After Kevorkian died, I remembered a segment Michael Moore had done with him for his 1990s Fox show TV Nation. I recalled that the gag involved Kevorkian playing against type, and that in one scene the gaunt, disaffected ex-doctor and the portly, dyspeptic director were shown giddily flying kites on a bright, sunshiny day. I found the clip on YouTube the other day, and it’s hilarious. Clocking in at about six minutes and called “A Day with Dr Death,” it purports to show what Kevorkian does on his “day off”—you know, when he’s not administering lethal drugs to people. Kevorkian and Moore were filmed not just flying kites, but also swinging on swings, tooling around town in a vintage convertible, enjoying a picnic, and discussing such inanities as the hokey pokey and the Michigan state bird and tree. At one point Moore confides that his parents had asked him not to tell Kevorkian their ages, lest that should prompt him to pay them a visit. Kevorkian laughs good-naturedly at his tubby pal’s ribbing.

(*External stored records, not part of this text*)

-- ==== Sys2Proof/Machine/Regs.lean ====
section
/-! DEFINITION. The register tables of the manual: where each register lies, which of its bits software may write and
how (R12), the values an enumerated field takes (R15), and its reset value. -/

namespace Sys2Proof.Machine

/-- SRA_CAP (R40). -/
abbrev Reg.sraCap : Nat := 0x0

/-- SRA_BADACC (R45). -/
abbrev Reg.sraBadacc : Nat := 0x8

/-- SRA_ISO (R346). -/
abbrev Reg.sraIso : Nat := 0x100

/-- SRA_HWIN (R346). -/
abbrev Reg.sraHwin : Nat := 0x104

/-- SRA_DB_LO (R346). -/
abbrev Reg.sraDbLo : Nat := 0x108

/-- SRA_DB_HI (R346). -/
abbrev Reg.sraDbHi : Nat := 0x10C

/-- SRA_SWEEP (R346). -/
abbrev Reg.sraSweep : Nat := 0x110

/-- SRA_HOST_DL (R346). -/
abbrev Reg.sraHostDl : Nat := 0x114

/-- SRA_DERR_LO (R346). -/
abbrev Reg.sraDerrLo : Nat := 0x118

/-- SRA_DERR_HI (R346). -/
abbrev Reg.sraDerrHi : Nat := 0x11C

/-- SRA_DERR_CFG (R346). -/
abbrev Reg.sraDerrCfg : Nat := 0x120

/-- SRA_ALERT_OVF (R346). -/
abbrev Reg.sraAlertOvf : Nat := 0x124

/-- SRA_EVSIG (R346). -/
abbrev Reg.sraEvsig : Nat := 0x130

/-- SRA_KDONE (R346). -/
abbrev Reg.sraKdone : Nat := 0x134

/-- SRA_MO_STAT (R346). -/
abbrev Reg.sraMoStat : Nat := 0x140

/-- SRA_PWR (R446). -/
abbrev Reg.sraPwr : Nat := 0x200

/-- SRA_CTX_CFG (R347). -/
abbrev Reg.sraCtxCfg (i0 : Nat) : Nat := 0x1000 + 0x40 * i0

/-- SRA_CTX_RECTS (R347). -/
abbrev Reg.sraCtxRects (i0 : Nat) : Nat := 0x1004 + 0x40 * i0

/-- SRA_CTX_EV (R347). -/
abbrev Reg.sraCtxEv (i0 : Nat) : Nat := 0x1008 + 0x40 * i0

/-- SRA_CTX_ERR_LO (R347). -/
abbrev Reg.sraCtxErrLo (i0 : Nat) : Nat := 0x100C + 0x40 * i0

/-- SRA_CTX_ERR_HI (R347). -/
abbrev Reg.sraCtxErrHi (i0 : Nat) : Nat := 0x1010 + 0x40 * i0

/-- SRA_CTX_ERRCFG (R347). -/
abbrev Reg.sraCtxErrcfg (i0 : Nat) : Nat := 0x1014 + 0x40 * i0

/-- SRA_CTX_ERRLOST (R347). -/
abbrev Reg.sraCtxErrlost (i0 : Nat) : Nat := 0x1018 + 0x40 * i0

/-- MSIX_ADDR_LO (R310). -/
abbrev Reg.msixAddrLo (i0 : Nat) : Nat := 0x20000 + 0x10 * i0

/-- MSIX_ADDR_HI (R310). -/
abbrev Reg.msixAddrHi (i0 : Nat) : Nat := 0x20004 + 0x10 * i0

/-- MSIX_DATA (R310). -/
abbrev Reg.msixData (i0 : Nat) : Nat := 0x20008 + 0x10 * i0

/-- MSIX_CTRL (R310). -/
abbrev Reg.msixCtrl (i0 : Nat) : Nat := 0x2000C + 0x10 * i0

/-- MSIX_PBA (R310). -/
abbrev Reg.msixPba (i0 : Nat) : Nat := 0x20800 + 0x4 * i0

/-- SRA_Q_CFG (R348). -/
abbrev Reg.sraQCfg (i0 : Nat) : Nat := 0x10000 + 0x20 * i0

/-- SRA_Q_RING_LO (R348). -/
abbrev Reg.sraQRingLo (i0 : Nat) : Nat := 0x10004 + 0x20 * i0

/-- SRA_Q_RING_HI (R348). -/
abbrev Reg.sraQRingHi (i0 : Nat) : Nat := 0x10008 + 0x20 * i0

/-- SRA_Q_CONS_LO (R348). -/
abbrev Reg.sraQConsLo (i0 : Nat) : Nat := 0x1000C + 0x20 * i0

/-- SRA_Q_CONS_HI (R348). -/
abbrev Reg.sraQConsHi (i0 : Nat) : Nat := 0x10010 + 0x20 * i0

/-- SRA_Q_STAT (R348). -/
abbrev Reg.sraQStat (i0 : Nat) : Nat := 0x10014 + 0x20 * i0

/-- SRA_Q_START (R348). -/
abbrev Reg.sraQStart (i0 : Nat) : Nat := 0x10018 + 0x20 * i0

/-- SRA_EV (R349). -/
abbrev Reg.sraEv (i0 : Nat) : Nat := 0x100000 + 0x10 * i0

/-- SRA_EV_MIR_LO (R349). -/
abbrev Reg.sraEvMirLo (i0 : Nat) : Nat := 0x100004 + 0x10 * i0

/-- SRA_EV_MIR_HI (R349). -/
abbrev Reg.sraEvMirHi (i0 : Nat) : Nat := 0x100008 + 0x10 * i0

/-- SRA_EV_FLAG (R349). -/
abbrev Reg.sraEvFlag (i0 : Nat) : Nat := 0x10000C + 0x10 * i0

/-- SRA_MO_CFG (R349). -/
abbrev Reg.sraMoCfg (i0 : Nat) : Nat := 0x200000 + 0x20 * i0

/-- SRA_MO_VPN (R349). -/
abbrev Reg.sraMoVpn (i0 : Nat) : Nat := 0x200004 + 0x20 * i0

/-- SRA_MO_PPN (R349). -/
abbrev Reg.sraMoPpn (i0 : Nat) : Nat := 0x200008 + 0x20 * i0

/-- SRA_MO_PAGES (R349). -/
abbrev Reg.sraMoPages (i0 : Nat) : Nat := 0x20000C + 0x20 * i0

/-- SRA_DMA_CTL (R291). -/
abbrev Reg.sraDmaCtl (i0 i1 : Nat) : Nat := 0x40000 + 0x800000 * i0 + 0x20 * i1

/-- SRA_DMA_STAT (R291). -/
abbrev Reg.sraDmaStat (i0 i1 : Nat) : Nat := 0x40004 + 0x800000 * i0 + 0x20 * i1

/-- SRA_DMA_CCOUNT (R291). -/
abbrev Reg.sraDmaCcount (i0 i1 : Nat) : Nat := 0x40008 + 0x800000 * i0 + 0x20 * i1

/-- SRA_DMA_OKCOUNT (R291). -/
abbrev Reg.sraDmaOkcount (i0 i1 : Nat) : Nat := 0x4000C + 0x800000 * i0 + 0x20 * i1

Maybe if TV Nation had been more of a hit, and the American public and our lawmakers had noted Kevorkian’s ability to poke fun at his own image, I sat there thinking for a brief second, his assisted-suicide campaign might have yielded better results. But then I dwelled on another image that had been played for laughs on TV Nation: Moore posing with an apple in his mouth for a painting to which Kevorkian was applying the finishing brushstrokes. It depicted a man holding in his arms his own bloody, severed head. Which had an apple in its mouth. Funny, yes—unless you know such a painting was right up the artist’s real-life alley.

Anyway, for all his morbid eccentricities—and for, OK, maybe having been a tad overzealous at times with the old Thanatron—I do think Jack Kevorkian’s stance on physician-assisted suicide was the correct one, and I’m sure all the people he helped exit this world felt content that his was the last face they saw. All in all, I admired the man, and I hope a combination of renewed advocacy and continuing medical advances one day will bring his vision of physician-assisted suicide to fruition. It may be, however, that the next public face of the issue will need to look a bit younger, kinder and less personally invested.

I read on Biography.com the other day that Kevorkian, the son of Armenian immigrants, rejected at an early age the existence of God because much of his extended family had been slaughtered by the Turks. Still, I like to think that if there is an afterlife, Jack Kevorkian made it to the good place, and that he and Charles Addams are sharing afternoon tea together. Sipping from toxically smoking cups, with Lurch doing the pouring.